Section 28 of the LSA requires that regulators “must” comply with this section, which includes obligations to be “transparent” and “accountable” in each of its regulatory activities, “which would include its own decision making to promote public interest and it in obligations to the profession including rule making”, Mr Bennett said.

“In my view not being fully transparent with the press, the profession and consumers is potentially unlawful and the SRA risk someone challenging the board’s decision before the courts to ensure the SRA is open and transparent in its actions.

“Section 28 also requires the SRA to have regard to ‘best regulatory practice’ and closing the doors to its board and its public interest-focused decision-making is difficult, perhaps impossible, to justify against the legal obligations arising from the LSA.
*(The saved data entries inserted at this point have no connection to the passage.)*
/-! MCORE_ registers of R61. -/

/-- MCORE_ID.UNIT_TYPE, R61. -/
def Reg.mcoreIdUnitType : Fld := ⟨0, 0, 8, 1, 0, .ro, 1⟩
/-- MCORE_ID.POS, R61 (reset: "t"). -/
def Reg.mcoreIdPos : Fld := ⟨0, 8, 4, 1, 0, .ro, 0⟩
/-- MCORE_ID.VERSION, R61. -/
def Reg.mcoreIdVersion : Fld := ⟨0, 16, 8, 1, 0, .ro, 1⟩
/-- MCORE_CTRL.RUN, R61. -/
def Reg.mcoreCtrlRun : Fld := ⟨8, 0, 1, 1, 0, .rw, 0⟩
/-- MCORE_CTRL.MODE, R61. -/
def Reg.mcoreCtrlMode : Fld := ⟨8, 1, 1, 1, 0, .rw, 0⟩
/-- MCORE_CTRL.DRAIN, R61. -/
def Reg.mcoreCtrlDrain : Fld := ⟨8, 2, 1, 1, 0, .w1s, 0⟩
/-- MCORE_CTRL.GATE_RELEASE, R61. -/
def Reg.mcoreCtrlGateRelease : Fld := ⟨8, 3, 1, 1, 0, .w1s, 0⟩
/-- MCORE_CFG.CHK_EN, R61. -/
def Reg.mcoreCfgChkEn : Fld := ⟨0x10, 0, 1, 1, 0, .rw, 1⟩
/-- MCORE_CFG.A_FMT, R61. -/
def Reg.mcoreCfgAFmt : Fld := ⟨0x10, 1, 3, 1, 0, .rw, 1⟩
/-- MCORE_CFG.B_FMT, R61. -/
def Reg.mcoreCfgBFmt : Fld := ⟨0x10, 4, 3, 1, 0, .rw, 1⟩
/-- MCORE_CFG.OUT_FMT, R61. -/
def Reg.mcoreCfgOutFmt : Fld := ⟨0x10, 7, 3, 1, 0, .rw, 1⟩
/-- MCORE_CFG.RND, R61. -/
def Reg.mcoreCfgRnd : Fld := ⟨0x10, 10, 2, 1, 0, .rw, 0⟩
/-- MCORE_CFG.SAT, R61. -/
def Reg.mcoreCfgSat : Fld := ⟨0x10, 12, 1, 1, 0, .rw, 0⟩
/-- MCORE_CFG.ACT_EN, R61. -/
def Reg.mcoreCfgActEn : Fld := ⟨0x10, 13, 1, 1, 0, .rw, 0⟩
/-- MCORE_CFG.BIAS_EN, R61. -/
def Reg.mcoreCfgBiasEn : Fld := ⟨0x10, 14, 1, 1, 0, .rw, 0⟩
/-- MCORE_CFG.EW_OP, R61. -/
def Reg.mcoreCfgEwOp : Fld := ⟨0x10, 15, 2, 1, 0, .rw, 0⟩
/-- MCORE_CFG.SEG_GROUPS, R61. -/
def Reg.mcoreCfgSegGroups : Fld := ⟨0x10, 24, 8, 1, 0, .rw, 0x10⟩
/-- MCORE_SHAPE.ROW_K, R61. -/
def Reg.mcoreShapeRowK : Fld := ⟨0x18, 0, 14, 1, 0, .rw, 0x40⟩
/-- MCORE_SHAPE.NCOLS, R61. -/
def Reg.mcoreShapeNcols : Fld := ⟨0x18, 16, 13, 1, 0, .rw, 0x10⟩
/-- MCORE_GATE.DEADLINE, R61. -/
def Reg.mcoreGateDeadline : Fld := ⟨0x20, 0, 12, 1, 0, .rw, 0x100⟩
/-- MCORE_GATE.DEMAND, R61. -/
def Reg.mcoreGateDemand : Fld := ⟨0x20, 16, 4, 1, 0, .rw, 1⟩
/-- MCORE_GATE_BUF.BASE, R61. -/
def Reg.mcoreGateBufBase : Fld := ⟨0x28, 0, 8, 1, 0, .rw, 0⟩
/-- MCORE_GATE_BUF.SIZE, R61. -/
def Reg.mcoreGateBufSize : Fld := ⟨0x28, 8, 8, 1, 0, .rw, 0⟩
/-- MCORE_WRING.BASE, R61. -/
def Reg.mcoreWringBase : Fld := ⟨0x30, 0, 8, 1, 0, .rw, 0⟩
/-- MCORE_WRING.SIZE, R61. -/
def Reg.mcoreWringSize : Fld := ⟨0x30, 8, 8, 1, 0, .rw, 0⟩
/-- MCORE_WRING.SPRING, R61. -/
def Reg.mcoreWringSpring : Fld := ⟨0x30, 16, 6, 1, 0, .rw, 0⟩
/-- MCORE_WRING.SIG_EN, R61. -/
def Reg.mcoreWringSigEn : Fld := ⟨0x30, 22, 1, 1, 0, .rw, 0⟩
/-- MCORE_WRING.RESIDENT, R61. -/
def Reg.mcoreWringResident : Fld := ⟨0x30, 23, 1, 1, 0, .rw, 0⟩
/-- MCORE_WRING_REL.REL, R61. -/
def Reg.mcoreWringRelRel : Fld := ⟨0x38, 0, 18, 1, 0, .ro, 0⟩
/-- MCORE_EPI_BASE.BASE, R61. -/
def Reg.mcoreEpiBaseBase : Fld := ⟨0x40, 7, 11, 1, 0, .rw, 0⟩
/-- MCORE_SEED.SEED, R61. -/
def Reg.mcoreSeedSeed : Fld := ⟨0x48, 0, 16, 1, 0, .rw, 0⟩
/-- MCORE_ARRAY.LIVE, R61 (reset: "From map"). -/
def Reg.mcoreArrayLive : Fld := ⟨0x50, 0, 4, 1, 0, .ro, 0⟩
/-- MCORE_ARRAY.RETIRED_CHK, R61. -/
def Reg.mcoreArrayRetiredChk : Fld := ⟨0x50, 4, 4, 1, 0, .ro, 0⟩
/-- MCORE_ARRAY.RETIRED_MAP, R61 (reset: "From map"). -/
def Reg.mcoreArrayRetiredMap : Fld := ⟨0x50, 8, 4, 1, 0, .ro, 0⟩
/-- MCORE_STATUS.BUSY, R61. -/
def Reg.mcoreStatusBusy : Fld := ⟨0x58, 0, 1, 1, 0, .ro, 0⟩
/-- MCORE_STATUS.MODE_PENDING, R61. -/
def Reg.mcoreStatusModePending : Fld := ⟨0x58, 1, 1, 1, 0, .ro, 0⟩
/-- MCORE_STATUS.CFG_WR_IGN, R61. -/
def Reg.mcoreStatusCfgWrIgn : Fld := ⟨0x58, 2, 1, 1, 0, .w1c, 0⟩
/-- MCORE_STATUS.RECOMPUTE, R61. -/
def Reg.mcoreStatusRecompute : Fld := ⟨0x58, 3, 1, 1, 0, .ro, 0⟩
/-- MCORE_STATUS.POISON, R61. -/
def Reg.mcoreStatusPoison : Fld := ⟨0x58, 4, 1, 1, 0, .w1c, 0⟩
/-- MCORE_STATUS.NO_ARRAY, R61. -/
def Reg.mcoreStatusNoArray : Fld := ⟨0x58, 5, 1, 1, 0, .ro, 0⟩
/-- MCORE_GATE_STAT.FILL, R61. -/
def Reg.mcoreGateStatFill : Fld := ⟨0x60, 0, 6, 1, 0, .ro, 0⟩
/-- MCORE_GATE_STAT.AGE, R61. -/
def Reg.mcoreGateStatAge : Fld := ⟨0x60, 8, 12, 1, 0, .ro, 0⟩
/-- MCORE_CHK_LAST.ARRAY, R61. -/
def Reg.mcoreChkLastArray : Fld := ⟨0x68, 0, 2, 1, 0, .ro, 0⟩
/-- MCORE_CHK_LAST.OUTCOME, R61. -/
def Reg.mcoreChkLastOutcome : Fld := ⟨0x68, 2, 2, 1, 0, .ro, 0⟩
/-- MCORE_CHK_LAST.FAIL_MASK, R61. -/
def Reg.mcoreChkLastFailMask : Fld := ⟨0x68, 4, 8, 1, 0, .ro, 0⟩
/-- MCORE_CHK_LAST.NONFINITE, R61. -/
def Reg.mcoreChkLastNonfinite : Fld := ⟨0x68, 12, 1, 1, 0, .ro, 0⟩
/-- MCORE_CHK_LAST.SET, R61. -/
def Reg.mcoreChkLastSet : Fld := ⟨0x68, 13, 3, 1, 0, .ro, 0⟩
/-- MCORE_CHK_TIME.TIME, R61. -/
def Reg.mcoreChkTimeTime : Fld := ⟨0x70, 0, 64, 1, 0, .ro, 0⟩
/-- MCORE_STALL_IN, R61. -/
def Reg.mcoreStallIn : Fld := ⟨0x100, 0, 48, 1, 0, .ro, 0⟩
/-- MCORE_STALL_OUT, R61. -/
def Reg.mcoreStallOut : Fld := ⟨0x108, 0, 48, 1, 0, .ro, 0⟩
/-- MCORE_STALL_GATE, R61. -/
def Reg.mcoreStallGate : Fld := ⟨0x110, 0, 48, 1, 0, .ro, 0⟩
/-- MCORE_TILES, R61. -/
def Reg.mcoreTiles : Fld := ⟨0x118, 0, 48, 1, 0, .ro, 0⟩
/-- MCORE_MASKED, R61. -/
def Reg.mcoreMasked : Fld := ⟨0x120, 0, 48, 1, 0, .ro, 0⟩
/-- MCORE_CHK_MISMATCH, R61. -/
def Reg.mcoreChkMismatch : Fld := ⟨0x128, 0, 32, 1, 0, .ro, 0⟩
/-- MCORE_CHK_SKIP, R61. -/
def Reg.mcoreChkSkip : Fld := ⟨0x130, 0, 32, 1, 0, .ro, 0⟩
/-- MCORE_WRAP, R61. -/
def Reg.mcoreWrap : Fld := ⟨0x138, 0, 5, 1, 0, .w1c, 0⟩
/-- MCORE_ACT_TABLE.SLOPE, R61. -/
def Reg.mcoreActTableSlope : Fld := ⟨0x200, 0, 32, 64, 8, .rw, 0⟩
/-- MCORE_ACT_TABLE.INTERCEPT, R61. -/
def Reg.mcoreActTableIntercept : Fld := ⟨0x200, 32, 32, 64, 8, .rw, 0⟩

/-! MCORE_ registers of R107. -/

/-- MCORE_SPARSE.REC_EN, R107. -/
def Reg.mcoreSparseRecEn : Fld := ⟨0x78, 0, 1, 1, 0, .rw, 0⟩
/-- MCORE_SPARSE.ROW_BM, R107. -/
def Reg.mcoreSparseRowBm : Fld := ⟨0x78, 1, 1, 1, 0, .rw, 0⟩
/-- MCORE_SPARSE.PRED_EN, R107. -/
def Reg.mcoreSparsePredEn : Fld := ⟨0x78, 2, 1, 1, 0, .rw, 0⟩
/-- MCORE_SPARSE.META_ERR, R107. -/
def Reg.mcoreSparseMetaErr : Fld := ⟨0x78, 8, 1, 1, 0, .w1c, 0⟩
/-- MCORE_PRED_THR.MISS_THR, R107. -/
def Reg.mcorePredThrMissThr : Fld := ⟨0x80, 0, 32, 1, 0, .rw, 0x7F800000⟩
/-- MCORE_SP_WIN, R107. -/
def Reg.mcoreSpWin : Fld := ⟨0x140, 0, 48, 1, 0, .ro, 0⟩
/-- MCORE_SP_CYC, R107. -/
def Reg.mcoreSpCyc : Fld := ⟨0x148, 0, 48, 1, 0, .ro, 0⟩
/-- MCORE_SP_SKIP, R107. -/
def Reg.mcoreSpSkip : Fld := ⟨0x150, 0, 48, 1, 0, .ro, 0⟩
/-- MCORE_META_ERR, R107. -/
def Reg.mcoreMetaErr : Fld := ⟨0x158, 0, 32, 1, 0, .ro, 0⟩
/-- MCORE_PRED_MISS, R107. -/
def Reg.mcorePredMiss : Fld := ⟨0x160, 0, 32, 1, 0, .ro, 0⟩
/-- MCORE_SP_WRAP, R107. -/
def Reg.mcoreSpWrap : Fld := ⟨0x168, 0, 3, 1, 0, .w1c, 0⟩

/-! VCORE_ registers of R126. -/

/-- VCORE_ID.UNIT_TYPE, R126. -/
def Reg.vcoreIdUnitType : Fld := ⟨0, 0, 8, 1, 0, .ro, 2⟩
/-- VCORE_ID.POS, R126 (reset: "t"). -/
def Reg.vcoreIdPos : Fld := ⟨0, 8, 4, 1, 0, .ro, 0⟩
/-- VCORE_ID.VERSION, R126. -/
def Reg.vcoreIdVersion : Fld := ⟨0, 16, 8, 1, 0, .ro, 1⟩
/-- VCORE_CTRL.RUN, R126. -/
def Reg.vcoreCtrlRun : Fld := ⟨8, 0, 1, 1, 0, .rw, 0⟩
/-- VCORE_CTRL.DRAIN, R126. -/
def Reg.vcoreCtrlDrain : Fld := ⟨8, 1, 1, 1, 0, .w1s, 0⟩
/-- VCORE_CTRL.SET, R126. -/
def Reg.vcoreCtrlSet : Fld := ⟨8, 2, 2, 1, 0, .rw, 0⟩
/-- VCORE_CFG.IN_FMT, R126. -/
def Reg.vcoreCfgInFmt : Fld := ⟨0x10, 0, 3, 1, 0, .rw, 1⟩
/-- VCORE_CFG.OUT_FMT, R126. -/
def Reg.vcoreCfgOutFmt : Fld := ⟨0x10, 3, 3, 1, 0, .rw, 1⟩
/-- VCORE_CFG.RND, R126. -/
def Reg.vcoreCfgRnd : Fld := ⟨0x10, 6, 2, 1, 0, .rw, 0⟩
/-- VCORE_CFG.SAT, R126. -/
def Reg.vcoreCfgSat : Fld := ⟨0x10, 8, 1, 1, 0, .rw, 0⟩
/-- VCORE_CFG.QCLIP, R126. -/
def Reg.vcoreCfgQclip : Fld := ⟨0x10, 9, 1, 1, 0, .rw, 0⟩
/-- VCORE_CFG.OUT_PRED, R126. -/
def Reg.vcoreCfgOutPred : Fld := ⟨0x10, 10, 1, 1, 0, .rw, 0⟩
/-- VCORE_CFG.SELECT, R126. -/
def Reg.vcoreCfgSelect : Fld := ⟨0x10, 11, 1, 1, 0, .rw, 0⟩
/-- VCORE_CFG.SEL_OUT, R126. -/
def Reg.vcoreCfgSelOut : Fld := ⟨0x10, 12, 1, 1, 0, .rw, 0⟩
/-- VCORE_CFG.ROWB, R126. -/
def Reg.vcoreCfgRowb : Fld := ⟨0x10, 20, 12, 1, 0, .rw, 1⟩
/-- VCORE_SEL.THRESH, R126. -/
def Reg.vcoreSelThresh : Fld := ⟨0x18, 0, 32, 1, 0, .rw, 0x7F800000⟩
/-- VCORE_SEL.GUARD, R126. -/
def Reg.vcoreSelGuard : Fld := ⟨0x18, 32, 16, 1, 0, .rw, 0x40⟩
/-- VCORE_SEL.SELBUF, R126. -/
def Reg.vcoreSelSelbuf : Fld := ⟨0x18, 48, 8, 1, 0, .rw, 0⟩
/-- VCORE_SEED.SEED, R126. -/
def Reg.vcoreSeedSeed : Fld := ⟨0x20, 0, 16, 1, 0, .rw, 0⟩
/-- VCORE_FTAB.BASE, R126. -/
def Reg.vcoreFtabBase : Fld := ⟨0x28, 0, 8, 1, 0, .rw, 0⟩
/-- VCORE_GATH.BASE, R126. -/
def Reg.vcoreGathBase : Fld := ⟨0x30, 0, 23, 1, 0, .rw, 0⟩
/-- VCORE_GATH.SPACE, R126. -/
def Reg.vcoreGathSpace : Fld := ⟨0x30, 23, 1, 1, 0, .rw, 0⟩
/-- VCORE_GATH.ESIZE, R126. -/
def Reg.vcoreGathEsize : Fld := ⟨0x30, 24, 2, 1, 0, .rw, 2⟩
/-- VCORE_STATUS.BUSY, R126. -/
def Reg.vcoreStatusBusy : Fld := ⟨0x38, 0, 1, 1, 0, .ro, 0⟩
/-- VCORE_STATUS.SET_PENDING, R126. -/
def Reg.vcoreStatusSetPending : Fld := ⟨0x38, 1, 1, 1, 0, .ro, 0⟩
/-- VCORE_STATUS.CFG_WR_IGN, R126. -/
def Reg.vcoreStatusCfgWrIgn : Fld := ⟨0x38, 2, 1, 1, 0, .w1c, 0⟩
/-- VCORE_STATUS.GATH_ERR, R126. -/
def Reg.vcoreStatusGathErr : Fld := ⟨0x38, 3, 1, 1, 0, .w1c, 0⟩
/-- VCORE_STAGE.OP, R126. -/
def Reg.vcoreStageOp : Fld := ⟨0x40, 0, 6, 24, 8, .rw, 0⟩
/-- VCORE_STAGE.FMT, R126. -/
def Reg.vcoreStageFmt : Fld := ⟨0x40, 6, 2, 24, 8, .rw, 0⟩
/-- VCORE_STAGE.SRC_A, R126. -/
def Reg.vcoreStageSrcA : Fld := ⟨0x40, 8, 3, 24, 8, .rw, 0⟩
/-- VCORE_STAGE.SRC_B, R126. -/
def Reg.vcoreStageSrcB : Fld := ⟨0x40, 11, 3, 24, 8, .rw, 0⟩
/-- VCORE_STAGE.SRC_C, R126. -/
def Reg.vcoreStageSrcC : Fld := ⟨0x40, 14, 3, 24, 8, .rw, 0⟩
/-- VCORE_STAGE.CIDX, R126. -/
def Reg.vcoreStageCidx : Fld := ⟨0x40, 17, 3, 24, 8, .rw, 0⟩
/-- VCORE_STAGE.NUM, R126. -/
def Reg.vcoreStageNum : Fld := ⟨0x40, 20, 1, 24, 8, .rw, 0⟩
/-- VCORE_STAGE.SUB, R126. -/
def Reg.vcoreStageSub : Fld := ⟨0x40, 21, 3, 24, 8, .rw, 0⟩
/-- VCORE_STAGE.PSEL, R126. -/
def Reg.vcoreStagePsel : Fld := ⟨0x40, 24, 2, 24, 8, .rw, 0⟩
/-- VCORE_STAGE.GUARD, R126. -/
def Reg.vcoreStageGuard : Fld := ⟨0x40, 26, 2, 24, 8, .rw, 0⟩
/-- VCORE_ELEMS, R126. -/
def Reg.vcoreElems : Fld := ⟨0x140, 0, 48, 1, 0, .ro, 0⟩
/-- VCORE_STALL_IN, R126. -/
def Reg.vcoreStallIn : Fld := ⟨0x148, 0, 48, 1, 0, .ro, 0⟩
/-- VCORE_STALL_OUT, R126. -/
def Reg.vcoreStallOut : Fld := ⟨0x150, 0, 48, 1, 0, .ro, 0⟩
/-- VCORE_STALL_GATH, R126. -/
def Reg.vcoreStallGath : Fld := ⟨0x158, 0, 48, 1, 0, .ro, 0⟩
/-- VCORE_WRAP, R126. -/
def Reg.vcoreWrap : Fld := ⟨0x160, 0, 4, 1, 0, .w1c, 0⟩
/-- VCORE_CONST, R126. -/
def Reg.vcoreConst : Fld := ⟨0x100, 0, 32, 8, 8, .rw, 0⟩

/-! SCORE_ registers of R127. -/

/-- SCORE_ID.UNIT_TYPE, R127. -/
def Reg.scoreIdUnitType : Fld := ⟨0, 0, 8, 1, 0, .ro, 4⟩
/-- SCORE_ID.VERSION, R127. -/
def Reg.scoreIdVersion : Fld := ⟨0, 16, 8, 1, 0, .ro, 1⟩
/-- SCORE_CTRL.RUN, R127. -/
def Reg.scoreCtrlRun : Fld := ⟨8, 0, 1, 1, 0, .rw, 0⟩
/-- SCORE_BOOT.ENTRY, R127. -/
def Reg.scoreBootEntry : Fld := ⟨0x10, 2, 16, 1, 0, .rw, 0⟩
/-- SCORE_EVT.VEC, R127. -/
def Reg.scoreEvtVec : Fld := ⟨0x18, 2, 16, 1, 0, .rw, 0⟩
/-- SCORE_EVT.EN, R127. -/
def Reg.scoreEvtEn : Fld := ⟨0x18, 20, 10, 1, 0, .rw, 0x122⟩
/-- SCORE_ESTAT.CAUSE, R127. -/
def Reg.scoreEstatCause : Fld := ⟨0x20, 0, 4, 1, 0, .ro, 0⟩
/-- SCORE_ESTAT.SRC, R127. -/
def Reg.scoreEstatSrc : Fld := ⟨0x20, 4, 4, 1, 0, .ro, 0⟩
/-- SCORE_ESTAT.DEPTH, R127. -/
def Reg.scoreEstatDepth : Fld := ⟨0x20, 8, 5, 1, 0, .ro, 0⟩
/-- SCORE_ESTAT.IN_HANDLER, R127. -/
def Reg.scoreEstatInHandler : Fld := ⟨0x20, 13, 1, 1, 0, .ro, 0⟩
/-- SCORE_ESTAT.HALTED, R127. -/
def Reg.scoreEstatHalted : Fld := ⟨0x20, 14, 1, 1, 0, .ro, 0⟩
/-- SCORE_EPC.EPC, R127. -/
def Reg.scoreEpcEpc : Fld := ⟨0x28, 2, 16, 1, 0, .ro, 0⟩
/-- SCORE_WDOG.TIMEOUT, R127. -/
def Reg.scoreWdogTimeout : Fld := ⟨0x30, 0, 20, 1, 0, .rw, 0x3E8⟩
/-- SCORE_STEP.STEP, R127. -/
def Reg.scoreStepStep : Fld := ⟨0x38, 0, 32, 1, 0, .ro, 0⟩
/-- SCORE_OPAL.IDLE, R127. -/
def Reg.scoreOpalIdle : Fld := ⟨0x40, 0, 16, 1, 0, .ro, 0⟩
/-- SCORE_OPAL.MASK, R127. -/
def Reg.scoreOpalMask : Fld := ⟨0x40, 16, 16, 1, 0, .ro, 0⟩
/-- SCORE_WIN.BASE, R127. -/
def Reg.scoreWinBase : Fld := ⟨0x80, 24, 34, 16, 8, .rw, 0⟩
/-- SCORE_INSTR, R127. -/
def Reg.scoreInstr : Fld := ⟨0x100, 0, 48, 1, 0, .ro, 0⟩
/-- SCORE_STALL, R127. -/
def Reg.scoreStall : Fld := ⟨0x108, 0, 48, 1, 0, .ro, 0⟩
/-- SCORE_EVENTS, R127. -/
def Reg.scoreEvents : Fld := ⟨0x110, 0, 32, 1, 0, .ro, 0⟩
/-- SCORE_WRAP, R127. -/
def Reg.scoreWrap : Fld := ⟨0x118, 0, 2, 1, 0, .w1c, 0⟩

/-! POND_ registers of R166. -/

/-- POND_MEM_CFG.CACHE_MIB, R166. -/
def Reg.pondMemCfgCacheMib : Fld := ⟨0x200, 0, 3, 1, 0, .rw, 0⟩
/-- POND_MEM_CFG.PATROL_EN, R166. -/
def Reg.pondMemCfgPatrolEn : Fld := ⟨0x200, 3, 1, 1, 0, .rw, 1⟩
/-- POND_MEM_MAP.USED, R166 (reset: "From map"). -/
def Reg.pondMemMapUsed : Fld := ⟨0x208, 0, 34, 1, 0, .ro, 0⟩
/-- POND_CACHE_CMD.OP, R166. -/
def Reg.pondCacheCmdOp : Fld := ⟨0x210, 0, 2, 1, 0, .wo, 0⟩
/-- POND_CACHE_CMD.RANGE, R166. -/
def Reg.pondCacheCmdRange : Fld := ⟨0x210, 2, 1, 1, 0, .wo, 0⟩
/-- POND_CACHE_CMD.SPRING, R166. -/
def Reg.pondCacheCmdSpring : Fld := ⟨0x210, 3, 6, 1, 0, .wo, 0⟩
/-- POND_CACHE_CMD.SIG_EN, R166. -/
def Reg.pondCacheCmdSigEn : Fld := ⟨0x210, 9, 1, 1, 0, .wo, 0⟩
/-- POND_CACHE_BASE.LINE, R166. -/
def Reg.pondCacheBaseLine : Fld := ⟨0x218, 7, 51, 1, 0, .rw, 0⟩
/-- POND_CACHE_LEN.LINES, R166. -/
def Reg.pondCacheLenLines : Fld := ⟨0x220, 0, 32, 1, 0, .rw, 0⟩
/-- POND_MEM_STAT.CMD_BUSY, R166. -/
def Reg.pondMemStatCmdBusy : Fld := ⟨0x228, 0, 1, 1, 0, .ro, 0⟩
/-- POND_MEM_STAT.CMD_PENDING, R166. -/
def Reg.pondMemStatCmdPending : Fld := ⟨0x228, 1, 1, 1, 0, .ro, 0⟩
/-- POND_MEM_STAT.CMD_OVF, R166. -/
def Reg.pondMemStatCmdOvf : Fld := ⟨0x228, 2, 1, 1, 0, .w1c, 0⟩
/-- POND_MEM_STAT.SPLIT_BUSY, R166. -/
def Reg.pondMemStatSplitBusy : Fld := ⟨0x228, 3, 1, 1, 0, .ro, 0⟩
/-- POND_MEM_STAT.UNC, R166. -/
def Reg.pondMemStatUnc : Fld := ⟨0x228, 4, 1, 1, 0, .w1c, 0⟩
/-- POND_MEM_STAT.RETIRE_PENDING, R166. -/
def Reg.pondMemStatRetirePending : Fld := ⟨0x228, 5, 1, 1, 0, .ro, 0⟩
/-- POND_BANK_CONF, R166. -/
def Reg.pondBankConf : Fld := ⟨0x240, 0, 48, 1, 0, .ro, 0⟩
/-- POND_CACHE_HIT, R166. -/
def Reg.pondCacheHit : Fld := ⟨0x248, 0, 48, 1, 0, .ro, 0⟩
/-- POND_CACHE_MISS, R166. -/
def Reg.pondCacheMiss : Fld := ⟨0x250, 0, 48, 1, 0, .ro, 0⟩
/-- POND_CACHE_WB, R166. -/
def Reg.pondCacheWb : Fld := ⟨0x258, 0, 48, 1, 0, .ro, 0⟩
/-- POND_ECC_CORR, R166. -/
def Reg.pondEccCorr : Fld := ⟨0x260, 0, 32, 1, 0, .ro, 0⟩
/-- POND_ECC_UNC, R166. -/
def Reg.pondEccUnc : Fld := ⟨0x268, 0, 32, 1, 0, .ro, 0⟩
/-- POND_MEM_WRAP, R166. -/
def Reg.pondMemWrap : Fld := ⟨0x270, 0, 4, 1, 0, .w1c, 0⟩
“In particular the transparency of other regulators now put the SRA as not only incompatible in terms of enforcement, which is a long held weakness of the SRA whose disciplinary processes are more onerous, but in terms of a lack of transparency with comparable regulators.”

Mr Bennett said the SRA also appeared not to have considered the Regulators Code – to which it is a signatory – which requires regulators to “ensure that their approach to regulatory activities is transparent”.

He added that the “disconnect” between the SRA board’s approach on to transparency and “its expectations on solicitors, law firms and compliance officers in particular is stark”.

“At a time when the SRA seeks full independence, rather than merely operational independence, from the Law Society, it is risk the SRA board needed not to take and risks damaging its credibility as a regulator which within the solicitors’ profession it is yet to achieve in many aspects.”

Mr Bennett concluded: “Much of what the SRA does is well intentioned, appropriate and done well. However, the overzealous enforcement and the consistent lack of transparency in its actions is a concern and the SRA board has elevated existing concerns [with this decision].

“The SRA board faces a crucial credibility test on this issue: Does it recognise its own misjudgement and will it report it to the profession by reversing an obvious error?”